Certain aspects that were thought to have aged poorly or needed improvement received scrutiny. Critics attributed this to a desire to preserve Modern Warfares authenticity for fans. The multiplayer mode was described as "outdated" and criticized for balancing issues involving overpowered perks and weapons and for its collision detection. IGN felt many of the multiplayer maps and campaign levels were uninspired and primarily designed for players to use cover; VG247 criticized the level design for directing players through a linear path that did not always appear to be the correct route. Hardcore Gamer disapproved of the decision to retain infinitely spawning enemies in the campaign and felt weapons found in the levels were "barebones" compared to those the player starts out with. Some felt the narrative suffered from pacing issues. Several critics noted lingering problems with the artificial intelligence, describing enemy behavior as "relying on numbers, rather than cunning" and that allies often hampered the player.

Aggregate scores
| Aggregator | Score |
|---|---|
| Metacritic | (PS4) 83/100 (XONE) 89/100 (PC) 86/100 |
| OpenCritic | 87% |

Review scores
| Publication | Score |
|---|---|
| Destructoid | 8/10 |
| Hardcore Gamer | 3.5/5 |
| IGN | 8.5/10 |
| Push Square | 9/10 |

Award
| Publication | Award |
|---|---|
| IGN – Best of 2016 Awards | Best Remaster |

===Windows version===

Players criticized the Windows version of Modern Warfare Remastered for several reasons. On Steam, it received mostly negative user reviews; complaints cited poor performance, numerous hackers, and a low player count. Players felt Activision had failed to provide adequate support for the PC in favor of the game's console versions, a trait which had been apparent with previous installments in the series. PC Gamer noted that the game required a capable PC to run well.
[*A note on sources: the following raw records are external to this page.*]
/-! ### Ports -/

@[simp] theorem hostRead_sane (q : List Instr) (s : State) (p : Port) (staged : Bool) (page off : Nat) (e : StoreEcc) (h : Sane q s) : Sane q ((hostRead s p staged page off e).1) := by
  unfold hostRead
  (repeat' split) <;> simp +contextual (maxDischargeDepth := 30) only [storeRead_sane, h, tickLatch_sane, faultLatch_sane, *]
@[simp] theorem readWords_sane (q : List Instr) (s : State) (p : Port) (staged ai : Bool) (page off k0 n : Nat) (e : List StoreEcc) (h : Sane q s) : Sane q ((readWords s p staged ai page off k0 n e).1) := by
  unfold readWords
  suffices hl : ∀ (l : List Nat) (r : State × List Word), Sane q r.1 → Sane q (l.foldl (fun (r : State × List Word) k =>
      ((hostRead r.1 p staged page (burstOff ai off (k0 + k)) (e.getD k .good)).1,
        r.2 ++ [(hostRead r.1 p staged page (burstOff ai off (k0 + k)) (e.getD k .good)).2])) r).1 from hl _ _ h
  intro l
  induction l with
  | nil => intro r hr; exact hr
  | cons a t ih => intro r hr; exact ih _ (by simp [hr])
@[simp] theorem burstWrite_sane (q : List Instr) (s : State) (p : Port) (page off : Nat) (v : Word) (cyc : Nat) (h : Sane q s) : Sane q ((burstWrite s p page off v cyc)) := by
  unfold burstWrite
  simp +contextual (maxDischargeDepth := 30) only [h, hostWrite_sane, sane_ite]
@[simp] theorem configWrites_sane (p : List Instr) (s : State) (l : List (Nat × Nat × Word)) (h : Sane p s) : Sane p ((configWrites s l)) := by
  unfold configWrites
  simp +contextual (maxDischargeDepth := 30) only [h, portConfigWrite_sane, sane_ite, implies_true, foldl_sane]
@[simp] theorem portCheck_sane (p : List Instr) (s : State) (u : FenceUnit) (b : Nat) (f : CheckFault) (h : Sane p s) : Sane p ((portCheck s u b f)) := by
  unfold portCheck
  ((try dsimp only); (repeat' split) <;> (simp +contextual (maxDischargeDepth := 30) only [State.modCol_sane, raise_sane, h, trip_sane, *]; done))
@[simp] theorem State.modSpi_sane (p : List Instr) (s : State) (f : SpiSt → SpiSt) (h : Sane p s) : Sane p ((State.modSpi s f)) := by
  unfold State.modSpi
  simp +contextual (maxDischargeDepth := 30) only [sane_mk, h, sane_pending, sane_mem, sane_legs, and_self]
@[simp] theorem spiIgnore_sane (p : List Instr) (s : State) (crcBad resBad : Bool) (h : Sane p s) : Sane p ((spiIgnore s crcBad resBad)) := by
  unfold spiIgnore
  simp +contextual (maxDischargeDepth := 30) only [↓reduceIte, Bool.false_eq_true, h, State.modSpi_sane, raise_sane, sane_ite]
@[simp] theorem spiEnd_sane (p : List Instr) (s : State) (part crcBad : Bool) (h : Sane p s) : Sane p ((spiEnd s part crcBad)) := by
  unfold spiEnd
  simp +contextual (maxDischargeDepth := 30) only [h, State.modSpi_sane]
@[simp] theorem spiHead_sane (p : List Instr) (s : State) (cmd ad : Word) (crc : Byte) (h : Sane p s) : Sane p ((spiHead s cmd ad crc)) := by
  unfold spiHead
  simp +contextual (maxDischargeDepth := 30) only [Bool.or_eq_true, h, State.modSpi_sane, spiIgnore_sane, sane_ite]
@[simp] theorem spiClose_sane (p : List Instr) (s : State) (part : Bool) (fr : SpiFrame) (h : Sane p s) : Sane p ((spiClose s part fr)) := by
  unfold spiClose
  simp +contextual (maxDischargeDepth := 30) only [h, spiEnd_sane, configWrites_sane, sane_ite, State.modSpi_sane]
@[simp] theorem spiShort_sane (p : List Instr) (s : State) (part : Bool) (h : Sane p s) : Sane p ((spiShort s part)) := by
  unfold spiShort
  ((try dsimp only); (repeat' split) <;> (simp +contextual (maxDischargeDepth := 30) only [State.modSpi_sane, h, spiEnd_sane, *]; done))
@[simp] theorem spiFrame_sane (p : List Instr) (read : Bool) (cmd ad : Word) (crc : Byte) (cut : SpiCut) (f : CheckFault) (data : State → SpiFrame → State × SpiFrame) (s : State) (h : Sane p s) (hd : ∀ t fr, Sane p t → Sane p (data t fr).1) : Sane p ((spiFrame read cmd ad crc cut f data s)) := by
  unfold spiFrame
  extract_lets s1 s2 s3
  have h1 : Sane p s1 := touch_sane p _ _ h
  clear_value s1
  have h2 : Sane p s2 := by
    simp only [s2]
    split
    · exact h1
    · exact portCheck_sane p _ _ _ _ h1
  clear_value s2
  have h3 : Sane p s3 := by
    simp only [s3]
    split
    · exact spiHead_sane p _ _ _ _ h2
    · exact h2
  clear_value s3
  split
  · exact State.modSpi_sane p _ _ h1
  · split
    · exact spiShort_sane p _ _ h2
    · split
      · exact h3
      · next fr _ =>
        have hr : Sane p (if (fr.read == read) = true then data s3 fr else (s3, fr)).1 := by
          split
          · exact hd _ fr h3
          · exact h3
        dsimp only
        split
        · exact spiClose_sane p _ _ _ hr
        · exact State.modSpi_sane p _ _ hr
@[simp] theorem spiReadData_sane (p : List Instr) (n : Nat) (e : List StoreEcc) (s : State) (fr : SpiFrame) (h : Sane p s) : Sane p ((spiReadData n e s fr).1) := by
  unfold spiReadData
  ((try dsimp only); (repeat' split) <;> (simp +contextual (maxDischargeDepth := 30) only [readWords_sane, State.modSpi_sane, h, BitVec.ofNat_eq_ofNat, *]; done))
@[simp] theorem spiWriteData_sane (p : List Instr) (l : List SpiWord) (s : State) (fr : SpiFrame) (h : Sane p s) : Sane p ((spiWriteData l s fr).1) := by
  unfold spiWriteData
  ((try dsimp only); (repeat' split) <;> (simp +contextual (maxDischargeDepth := 30) only [h, burstWrite_sane, implies_true, foldl_sane, State.modSpi_sane, raise_sane, *]; done))
@[simp] theorem spiCntClr_sane (p : List Instr) (s : State) (h : Sane p s) : Sane p ((spiCntClr s)) := by
  unfold spiCntClr
  simp +contextual (maxDischargeDepth := 30) only [h, State.modSpi_sane]
@[simp] theorem State.modTwm_sane (p : List Instr) (s : State) (f : TwmSt → TwmSt) (h : Sane p s) : Sane p ((State.modTwm s f)) := by
  unfold State.modTwm
  simp +contextual (maxDischargeDepth := 30) only [sane_mk, h, sane_pending, sane_mem, sane_legs, and_self]
@[simp] theorem twmOver_sane (p : List Instr) (s : State) (h : Sane p s) : Sane p ((twmOver s)) := by
  unfold twmOver
  simp +contextual (maxDischargeDepth := 30) only [h, State.modTwm_sane]
@[simp] theorem twmAbort_sane (p : List Instr) (s : State) (f : TwmSt → TwmSt) (h : Sane p s) : Sane p ((twmAbort s f)) := by
  unfold twmAbort
  simp +contextual (maxDischargeDepth := 30) only [h, State.modTwm_sane, twmOver_sane]
@[simp] theorem twmPecError_sane (p : List Instr) (s : State) (h : Sane p s) : Sane p ((twmPecError s)) := by
  unfold twmPecError
  simp +contextual (maxDischargeDepth := 30) only [h, twmAbort_sane, raise_sane]
@[simp] theorem twmStart_sane (p : List Instr) (begins : Bool) (s : State) (f : CheckFault) (h : Sane p s) : Sane p ((twmStart begins s f).1) := by
  unfold twmStart
  ((try dsimp only); (repeat' split) <;> (simp +contextual (maxDischargeDepth := 30) only [wakeBy_sane, touch_sane, State.modTwm_sane, portCheck_sane, h, *]; done))
@[simp] theorem twmStep_sane (p : List Instr) (s : State) (n : Nat) (h : Sane p s) : Sane p ((twmStep s n)) := by
  unfold twmStep
  simp +contextual (maxDischargeDepth := 30) only [h, State.modTwm_sane]
@[simp] theorem twmSend_sane (p : List Instr) (s : State) (e : StoreEcc) (h : Sane p s) : Sane p ((twmSend s e)) := by
  unfold twmSend
  simp +contextual (maxDischargeDepth := 30) only [Bool.and_eq_true, decide_eq_true_eq, beq_iff_eq, BitVec.ofNat_eq_ofNat, List.append_assoc, List.cons_append, List.nil_append, h, State.modTwm_sane, hostRead_sane, sane_ite]
@[simp] theorem twmSendAll_sane (p : List Instr) (s : State) (n : Nat) (ecc : List StoreEcc) (h : Sane p s) : Sane p ((twmSendAll s n ecc)) := by
  unfold twmSendAll
  simp +contextual (maxDischargeDepth := 30) only [List.getD_eq_getElem?_getD, h, twmSend_sane, implies_true, foldl_sane]
@[simp] theorem twmCntClr_sane (p : List Instr) (s : State) (h : Sane p s) : Sane p ((twmCntClr s)) := by
  unfold twmCntClr
  simp +contextual (maxDischargeDepth := 30) only [h, State.modTwm_sane]
@[simp] theorem pinsBoundary_sane (p : List Instr) (s : State) (h : Sane p s) : Sane p ((pinsBoundary s)) := by
  unfold pinsBoundary
  simp +contextual (maxDischargeDepth := 30) only [Bool.not_or, Bool.or_eq_true, List.isEmpty_iff, sane_mk, h, sane_pending, sane_mem, sane_legs,
    and_self]
@[simp] theorem State.modTwp_sane (p : List Instr) (s : State) (f : TwpSt → TwpSt) (h : Sane p s) : Sane p ((State.modTwp s f)) := by
  unfold State.modTwp
  simp +contextual (maxDischargeDepth := 30) only [sane_mk, h, sane_pending, sane_mem, sane_legs, and_self]
@[simp] theorem pbServe_sane (p : List Instr) (n : Nat) (s : State) (h : Sane p s) : Sane p (pbServe n s) := by
  induction n generalizing s with
  | zero => exact h
  | succ n ih =>
    unfold pbServe
    (repeat' split) <;> simp [h, ih]
@[simp] theorem pbGo_sane (p : List Instr) (s : State) (h : Sane p s) : Sane p ((pbGo s)) := by
  unfold pbGo
  simp +contextual (maxDischargeDepth := 30) only [h, pbEnter_sane, sane_ite]
@[simp] theorem twpCut_sane (p : List Instr) (s : State) (h : Sane p s) : Sane p ((twpCut s)) := by
  unfold twpCut
  simp +contextual (maxDischargeDepth := 30) only [Bool.or_eq_true, Bool.not_eq_eq_eq_not, Bool.not_true, BitVec.ofNat_eq_ofNat, h, pbFinish_sane, State.modTwp_sane, sane_ite]
@[simp] theorem pbRetry_sane (p : List Instr) (s : State) (cause : Nat) (h : Sane p s) : Sane p ((pbRetry s cause)) := by
  unfold pbRetry
  simp +contextual (maxDischargeDepth := 30) only [BitVec.ofNat_eq_ofNat, h, State.modTwp_sane, pbFinish_sane, sane_ite]
@[simp] theorem pbReadEnd_sane (p : List Instr) (s : State) (r : PbReq) (rx : List Byte) (h : Sane p s) : Sane p ((pbReadEnd s r rx)) := by
  unfold pbReadEnd
  simp +contextual (maxDischargeDepth := 30) only [BitVec.ofNat_eq_ofNat, List.getD_eq_getElem?_getD, List.length_map, List.length_range, Bool.or_eq_true, Bool.not_eq_eq_eq_not, Bool.not_true, beq_iff_eq, List.getElem?_map, h, pbFinish_sane, sane_ite]
@[simp] theorem peerSend_sane (p : List Instr) (s : State) (ix : Nat) (h : Sane p s) : Sane p ((peerSend s ix)) := by
  unfold peerSend
  simp +contextual (maxDischargeDepth := 30) only [State.modTwp_pending, State.modTwp_cp, State.modTwp_x, State.modTwp_pub, State.modTwp_views, State.modTwp_ck, beq_iff_eq, sane_mk, h, sane_pending, sane_mem, sane_legs, and_self, State.modTwp_sane, sane_ite]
They criticized the multiplayer mode for not including custom servers and the lack of active players. As part of his close involvement in the game's development, David Pellas playtested the PC version; he stated before its release that it "play[ed] amazingly" and had a "fantastic" frame rate, while acknowledging that it had been played on a high-end gaming PC.

In mid-August 2024, Remastered ranked third on Steam's top-sellers chart several days before a fan-made mod for the game was set to release. The mod recreated the multiplayer mode of 2009's Call of Duty: Modern Warfare 2, as the 2020 remastered version of Modern Warfare 2 only includes its campaign mode. A day before its scheduled release, the mod was cancelled after Activision issued a cease and desist notice to its creators.